The required output is the line containing "if n = 7 then r" through the final line of the material below, printed exactly, with no other lines.

*** Block opens ***

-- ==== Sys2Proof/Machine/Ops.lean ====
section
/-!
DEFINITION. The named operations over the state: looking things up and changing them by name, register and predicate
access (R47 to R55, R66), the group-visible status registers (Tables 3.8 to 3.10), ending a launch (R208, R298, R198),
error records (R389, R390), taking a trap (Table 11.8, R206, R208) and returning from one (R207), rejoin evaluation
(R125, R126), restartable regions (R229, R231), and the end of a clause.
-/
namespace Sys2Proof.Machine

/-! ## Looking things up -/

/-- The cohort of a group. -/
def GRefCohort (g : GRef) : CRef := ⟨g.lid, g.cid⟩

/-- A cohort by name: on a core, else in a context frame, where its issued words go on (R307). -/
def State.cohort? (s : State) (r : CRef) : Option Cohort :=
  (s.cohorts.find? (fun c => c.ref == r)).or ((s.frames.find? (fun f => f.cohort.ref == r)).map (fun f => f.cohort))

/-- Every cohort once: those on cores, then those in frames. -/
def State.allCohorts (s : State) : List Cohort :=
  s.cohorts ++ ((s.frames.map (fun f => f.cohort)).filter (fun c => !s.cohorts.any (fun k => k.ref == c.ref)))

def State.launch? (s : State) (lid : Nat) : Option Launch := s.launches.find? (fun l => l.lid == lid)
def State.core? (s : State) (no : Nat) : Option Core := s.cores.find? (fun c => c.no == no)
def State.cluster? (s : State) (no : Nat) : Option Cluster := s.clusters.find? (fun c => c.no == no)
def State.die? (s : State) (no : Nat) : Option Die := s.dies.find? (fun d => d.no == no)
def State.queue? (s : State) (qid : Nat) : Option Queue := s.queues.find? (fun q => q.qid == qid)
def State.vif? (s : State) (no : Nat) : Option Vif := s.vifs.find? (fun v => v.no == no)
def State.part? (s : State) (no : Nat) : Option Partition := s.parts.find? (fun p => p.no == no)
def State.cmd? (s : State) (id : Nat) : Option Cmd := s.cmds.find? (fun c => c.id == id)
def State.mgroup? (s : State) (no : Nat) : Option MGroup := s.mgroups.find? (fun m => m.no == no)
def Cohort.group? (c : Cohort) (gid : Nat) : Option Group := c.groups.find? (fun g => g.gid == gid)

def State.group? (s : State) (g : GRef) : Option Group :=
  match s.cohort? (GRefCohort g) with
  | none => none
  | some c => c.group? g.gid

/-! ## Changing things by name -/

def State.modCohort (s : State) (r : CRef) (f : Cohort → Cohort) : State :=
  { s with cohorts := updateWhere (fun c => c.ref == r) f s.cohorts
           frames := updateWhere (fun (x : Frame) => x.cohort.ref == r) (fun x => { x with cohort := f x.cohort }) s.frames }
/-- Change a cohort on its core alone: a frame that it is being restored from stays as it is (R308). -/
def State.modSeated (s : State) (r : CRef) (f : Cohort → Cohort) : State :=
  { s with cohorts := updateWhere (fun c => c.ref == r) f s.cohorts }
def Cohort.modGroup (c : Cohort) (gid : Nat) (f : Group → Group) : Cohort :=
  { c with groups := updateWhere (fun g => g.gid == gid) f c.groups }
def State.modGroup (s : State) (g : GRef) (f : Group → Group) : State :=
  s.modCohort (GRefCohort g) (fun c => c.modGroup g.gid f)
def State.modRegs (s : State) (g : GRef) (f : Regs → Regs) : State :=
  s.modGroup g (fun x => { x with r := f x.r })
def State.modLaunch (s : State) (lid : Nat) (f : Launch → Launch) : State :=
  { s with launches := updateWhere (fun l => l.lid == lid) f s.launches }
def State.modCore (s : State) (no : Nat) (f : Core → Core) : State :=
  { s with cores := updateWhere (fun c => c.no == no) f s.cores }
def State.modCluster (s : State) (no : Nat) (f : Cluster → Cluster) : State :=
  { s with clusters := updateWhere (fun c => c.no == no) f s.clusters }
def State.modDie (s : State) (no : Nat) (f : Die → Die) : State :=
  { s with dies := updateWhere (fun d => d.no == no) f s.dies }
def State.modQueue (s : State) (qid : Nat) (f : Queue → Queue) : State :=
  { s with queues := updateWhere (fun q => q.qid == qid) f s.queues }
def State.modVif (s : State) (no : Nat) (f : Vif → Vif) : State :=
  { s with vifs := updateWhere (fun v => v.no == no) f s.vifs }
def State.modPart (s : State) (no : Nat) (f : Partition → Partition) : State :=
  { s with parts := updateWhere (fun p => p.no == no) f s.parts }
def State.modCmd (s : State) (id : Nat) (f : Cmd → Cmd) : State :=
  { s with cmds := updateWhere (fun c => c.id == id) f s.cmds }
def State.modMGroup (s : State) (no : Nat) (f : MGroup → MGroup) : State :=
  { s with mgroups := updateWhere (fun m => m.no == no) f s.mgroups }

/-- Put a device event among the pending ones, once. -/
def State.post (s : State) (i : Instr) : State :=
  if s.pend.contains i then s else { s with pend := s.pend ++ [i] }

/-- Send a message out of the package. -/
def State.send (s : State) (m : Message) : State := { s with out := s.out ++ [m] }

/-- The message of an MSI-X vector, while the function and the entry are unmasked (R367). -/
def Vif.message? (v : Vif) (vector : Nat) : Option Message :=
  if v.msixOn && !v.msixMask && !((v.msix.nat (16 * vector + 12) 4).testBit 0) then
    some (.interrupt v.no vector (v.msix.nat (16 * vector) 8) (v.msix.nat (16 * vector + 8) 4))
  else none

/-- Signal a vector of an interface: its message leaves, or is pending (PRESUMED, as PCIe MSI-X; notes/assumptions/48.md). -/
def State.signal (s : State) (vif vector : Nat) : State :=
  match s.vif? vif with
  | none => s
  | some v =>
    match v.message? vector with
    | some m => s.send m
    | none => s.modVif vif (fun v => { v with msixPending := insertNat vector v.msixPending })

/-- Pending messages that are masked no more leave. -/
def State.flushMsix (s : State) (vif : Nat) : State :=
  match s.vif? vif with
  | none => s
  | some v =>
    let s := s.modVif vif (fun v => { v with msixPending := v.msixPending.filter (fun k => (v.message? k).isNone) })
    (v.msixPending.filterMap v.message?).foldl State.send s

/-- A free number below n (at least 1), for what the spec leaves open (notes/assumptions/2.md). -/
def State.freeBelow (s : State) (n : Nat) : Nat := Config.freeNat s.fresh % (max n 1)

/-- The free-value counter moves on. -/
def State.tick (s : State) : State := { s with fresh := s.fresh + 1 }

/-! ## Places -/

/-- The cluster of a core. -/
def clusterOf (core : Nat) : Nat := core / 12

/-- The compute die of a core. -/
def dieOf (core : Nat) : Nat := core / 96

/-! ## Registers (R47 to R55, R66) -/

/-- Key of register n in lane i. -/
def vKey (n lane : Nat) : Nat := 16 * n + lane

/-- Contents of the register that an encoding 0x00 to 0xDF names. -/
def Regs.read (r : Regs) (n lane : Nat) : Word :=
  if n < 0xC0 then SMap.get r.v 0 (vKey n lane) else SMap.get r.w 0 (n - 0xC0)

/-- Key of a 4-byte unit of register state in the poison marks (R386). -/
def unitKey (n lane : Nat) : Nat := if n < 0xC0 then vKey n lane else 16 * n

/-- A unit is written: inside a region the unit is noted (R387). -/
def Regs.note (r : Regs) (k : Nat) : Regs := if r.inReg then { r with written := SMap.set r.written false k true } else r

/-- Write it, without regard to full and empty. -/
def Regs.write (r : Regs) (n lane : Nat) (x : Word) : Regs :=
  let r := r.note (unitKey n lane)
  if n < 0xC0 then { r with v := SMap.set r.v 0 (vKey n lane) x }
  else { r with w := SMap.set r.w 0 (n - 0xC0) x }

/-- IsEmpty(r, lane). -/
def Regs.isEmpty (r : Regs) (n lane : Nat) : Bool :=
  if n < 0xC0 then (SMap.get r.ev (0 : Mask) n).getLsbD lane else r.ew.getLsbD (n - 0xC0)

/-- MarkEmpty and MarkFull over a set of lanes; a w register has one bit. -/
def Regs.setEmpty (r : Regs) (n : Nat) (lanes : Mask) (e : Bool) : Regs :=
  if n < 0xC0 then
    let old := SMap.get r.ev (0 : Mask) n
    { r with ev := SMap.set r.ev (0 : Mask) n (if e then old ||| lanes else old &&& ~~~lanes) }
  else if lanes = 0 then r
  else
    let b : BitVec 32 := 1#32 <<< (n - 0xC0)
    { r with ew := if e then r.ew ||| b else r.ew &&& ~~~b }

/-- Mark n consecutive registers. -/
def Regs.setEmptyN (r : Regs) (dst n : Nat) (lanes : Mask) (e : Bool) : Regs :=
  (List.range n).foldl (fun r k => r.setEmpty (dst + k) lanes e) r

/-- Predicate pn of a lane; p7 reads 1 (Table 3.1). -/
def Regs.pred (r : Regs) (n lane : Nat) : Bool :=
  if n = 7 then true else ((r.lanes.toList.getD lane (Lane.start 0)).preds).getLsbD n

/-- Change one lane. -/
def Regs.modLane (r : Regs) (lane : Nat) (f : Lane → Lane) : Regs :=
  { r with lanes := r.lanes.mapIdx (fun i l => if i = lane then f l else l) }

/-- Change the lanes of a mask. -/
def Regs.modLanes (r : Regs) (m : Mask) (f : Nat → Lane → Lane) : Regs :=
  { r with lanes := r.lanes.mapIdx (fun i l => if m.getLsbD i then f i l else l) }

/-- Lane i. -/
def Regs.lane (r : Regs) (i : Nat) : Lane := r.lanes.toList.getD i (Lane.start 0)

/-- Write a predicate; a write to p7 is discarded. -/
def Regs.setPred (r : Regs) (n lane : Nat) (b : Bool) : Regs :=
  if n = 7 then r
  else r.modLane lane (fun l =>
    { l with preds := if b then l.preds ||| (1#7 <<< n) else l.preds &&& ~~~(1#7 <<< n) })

*** Block closes ***

TASK ANSWER =>
  if n = 7 then r
  else r.modLane lane (fun l =>
    { l with preds := if b then l.preds ||| (1#7 <<< n) else l.preds &&& ~~~(1#7 <<< n) })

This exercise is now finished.